EXERCISE —
The answer is a single number: the count of lines below in which the word "linter" appears.

(Dataset entries)

= Beginning of Section =

-- ==== Sys2Proof/Laws/KeptOps.lean ====
section
/-! SUPPORT. What each operation leaves alone, and that it keeps the canonical form: what every command is written with. -/

set_option linter.all false
set_option linter.unreachableTactic false
set_option linter.unusedTactic false
set_option linter.unusedVariables false

namespace Sys2Proof.Machine

theorem State.domainRuns_kept {W s0 a0 a1} (hW : 33 &&& W = 33) (h0 : Kept W s0 a0) :
    Kept W s0 (State.domainRuns a0 a1) := by
  unfold State.domainRuns
  repeat' first
    | with_reducible assumption
    | fail_if_no_progress (with_reducible apply kept_fresh_time; exact mask_trans (by decide) hW)

theorem State.raise_kept {W s0 a0 a1 a2 a3 a4} (hW : 97 &&& W = 97) (h0 : Kept W s0 a0) :
    Kept W s0 (State.raise a0 a1 a2 a3 a4) := by
  unfold State.raise
  repeat' first
    | with_reducible assumption
    | (with_reducible apply State.domainRuns_kept; exact mask_trans (by decide) hW)
    | fail_if_no_progress (with_reducible apply kept_ev; exact mask_trans (by decide) hW)

theorem State.setReg_kept {W s0 a0 a1 a2} (hW : 2 &&& W = 2) (h0 : Kept W s0 a0) :
    Kept W s0 (State.setReg a0 a1 a2) := by
  exact kept_regs hW (fun h => Tab.wf_set _ _ _ h) h0

theorem State.bump_kept {W s0 a0 a1 a2} (hW : 2 &&& W = 2) (h0 : Kept W s0 a0) :
    Kept W s0 (State.bump a0 a1 a2) := by
  unfold State.bump
  repeat' first
    | with_reducible assumption
    | (with_reducible apply State.setReg_kept; exact mask_trans (by decide) hW)

theorem State.reportBlocked_kept {W s0 a0 a1 a2 a3} (hW : 99 &&& W = 99) (h0 : Kept W s0 a0) :
    Kept W s0 (State.reportBlocked a0 a1 a2 a3) := by
  unfold State.reportBlocked
  repeat' first
    | with_reducible assumption
    | (with_reducible apply State.raise_kept; exact mask_trans (by decide) hW)
    | (with_reducible apply State.bump_kept; exact mask_trans (by decide) hW)
    | split

theorem State.setTile_kept {W s0 a0 a1 a2} (hW : 2048 &&& W = 2048) (h0 : Kept W s0 a0) :
    Kept W s0 (State.setTile a0 a1 a2) := by
  refine kept_memory hW ⟨rfl, rfl, rfl, rfl, rfl, rfl, rfl, rfl⟩ (fun h => ?_) h0
  simp only [Mem.wf, Bool.and_eq_true] at h ⊢
  exact ⟨⟨h.1.1, Tab.wf_set _ _ _ h.1.2⟩, h.2⟩

theorem State.guardRead_kept {W s0 a0 a1} (hW : 2050 &&& W = 2050) (h0 : Kept W s0 a0) :
    Kept W s0 (State.guardRead a0 a1) := by
  unfold State.guardRead
  repeat' first
    | with_reducible assumption
    | with_reducible apply kept_ite
    | (with_reducible apply State.bump_kept; exact mask_trans (by decide) hW)
    | (with_reducible apply State.setTile_kept; exact mask_trans (by decide) hW)
    | dsimp only
    | split

theorem State.touchUnit_kept {W s0 a0 a1 a2} (hW : 4096 &&& W = 4096) (h0 : Kept W s0 a0) :
    Kept W s0 (State.touchUnit a0 a1 a2) := by
  unfold State.touchUnit
  repeat' first
    | with_reducible assumption
    | fail_if_no_progress (with_reducible apply kept_memctl; exact mask_trans (by decide) hW; exact ⟨rfl, rfl, rfl, rfl⟩)

theorem State.touch_kept {W s0 a0 a1} (hW : 4096 &&& W = 4096) (h0 : Kept W s0 a0) :
    Kept W s0 (State.touch a0 a1) := by
  unfold State.touch
  repeat' first
    | with_reducible assumption
    | (with_reducible apply State.touchUnit_kept; exact mask_trans (by decide) hW)
    | with_reducible apply kept_foldl
    | with_reducible intro _ _ _
    | split

theorem State.countPoison_kept {W s0 a0 a1} (hW : 2 &&& W = 2) (h0 : Kept W s0 a0) :
    Kept W s0 (State.countPoison a0 a1) := by
  unfold State.countPoison
  repeat' first
    | with_reducible assumption
    | (with_reducible apply State.bump_kept; exact mask_trans (by decide) hW)
    | split

theorem State.countFail_kept {W s0 a0 a1} (hW : 2 &&& W = 2) (h0 : Kept W s0 a0) :
    Kept W s0 (State.countFail a0 a1) := by
  unfold State.countFail
  repeat' first
    | with_reducible assumption
    | (with_reducible apply State.bump_kept; exact mask_trans (by decide) hW)
    | split

theorem State.countRetry_kept {W s0 a0 a1} (hW : 2 &&& W = 2) (h0 : Kept W s0 a0) :
    Kept W s0 (State.countRetry a0 a1) := by
  unfold State.countRetry
  repeat' first
    | with_reducible assumption
    | (with_reducible apply State.bump_kept; exact mask_trans (by decide) hW)
    | split

theorem State.putBytes_kept {W s0 a0 a1 a2} (hW : 2048 &&& W = 2048) (h0 : Kept W s0 a0) :
    Kept W s0 (State.putBytes a0 a1 a2) := by
  refine kept_memory hW ⟨rfl, rfl, rfl, rfl, rfl, rfl, rfl, rfl⟩ (fun h => ?_) h0
  simp only [Mem.wf, Bool.and_eq_true] at h ⊢
  exact ⟨⟨Tab.wf_setList _ _ _ h.1.1, h.1.2⟩, wf_guards _ _ h.2⟩

theorem State.poison_kept {W s0 a0 a1} (hW : 2048 &&& W = 2048) (h0 : Kept W s0 a0) :
    Kept W s0 (State.poison a0 a1) := by
  unfold State.poison
  repeat' first
    | with_reducible assumption
    | (with_reducible apply State.setTile_kept; exact mask_trans (by decide) hW)

theorem State.check_kept {W s0 a0 a1 a2} (hW : 2147 &&& W = 2147) (h0 : Kept W s0 a0) :
    Kept W s0 (State.check a0 a1 a2).st := by
  unfold State.check
  repeat' first
    | with_reducible assumption
    | with_reducible apply kept_ite
    | with_reducible apply kept_ite_Check
    | (with_reducible apply State.countPoison_kept; exact mask_trans (by decide) hW)
    | (with_reducible apply State.countFail_kept; exact mask_trans (by decide) hW)
    | (with_reducible apply State.countRetry_kept; exact mask_trans (by decide) hW)
    | (with_reducible apply State.setTile_kept; exact mask_trans (by decide) hW)
    | (with_reducible apply State.putBytes_kept; exact mask_trans (by decide) hW)
    | (with_reducible apply State.raise_kept; exact mask_trans (by decide) hW)
    | (with_reducible apply State.poison_kept; exact mask_trans (by decide) hW)
    | dsimp only
    | split

theorem State.readPiece_kept {W s0 a0 a1 a2} (hW : 6243 &&& W = 6243) (h0 : Kept W s0 a0) :
    Kept W s0 (State.readPiece a0 a1 a2).st := by
  unfold State.readPiece
  repeat' first
    | with_reducible assumption
    | with_reducible apply kept_ite_Check
    | (with_reducible apply State.guardRead_kept; exact mask_trans (by decide) hW)
    | (with_reducible apply State.touch_kept; exact mask_trans (by decide) hW)
    | (with_reducible apply State.check_kept; exact mask_trans (by decide) hW)
    | (with_reducible apply State.bump_kept; exact mask_trans (by decide) hW)
    | (with_reducible apply State.countPoison_kept; exact mask_trans (by decide) hW)
    | dsimp only
    | split

theorem State.reduceCheck_kept {W s0 a0 a1 a2} (hW : 2147 &&& W = 2147) (h0 : Kept W s0 a0) :
    Kept W s0 (State.reduceCheck a0 a1 a2).st := by
  unfold State.reduceCheck
  repeat' first
    | with_reducible assumption
    | with_reducible apply kept_ite_Check
    | (with_reducible apply State.bump_kept; exact mask_trans (by decide) hW)
    | (with_reducible apply State.raise_kept; exact mask_trans (by decide) hW)
    | (with_reducible apply State.poison_kept; exact mask_trans (by decide) hW)
    | dsimp only
    | split

theorem State.readChecked_kept {W s0 a0 a1 a2} (hW : 6243 &&& W = 6243) (h0 : Kept W s0 a0) :
    Kept W s0 (State.readChecked a0 a1 a2).st := by
  unfold State.readChecked
  repeat' first
    | with_reducible assumption
    | with_reducible apply kept_ite_Check
    | (with_reducible apply State.readPiece_kept; exact mask_trans (by decide) hW)
    | (with_reducible apply State.reduceCheck_kept; exact mask_trans (by decide) hW)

= End of Section =

RESPONSE AREA —
4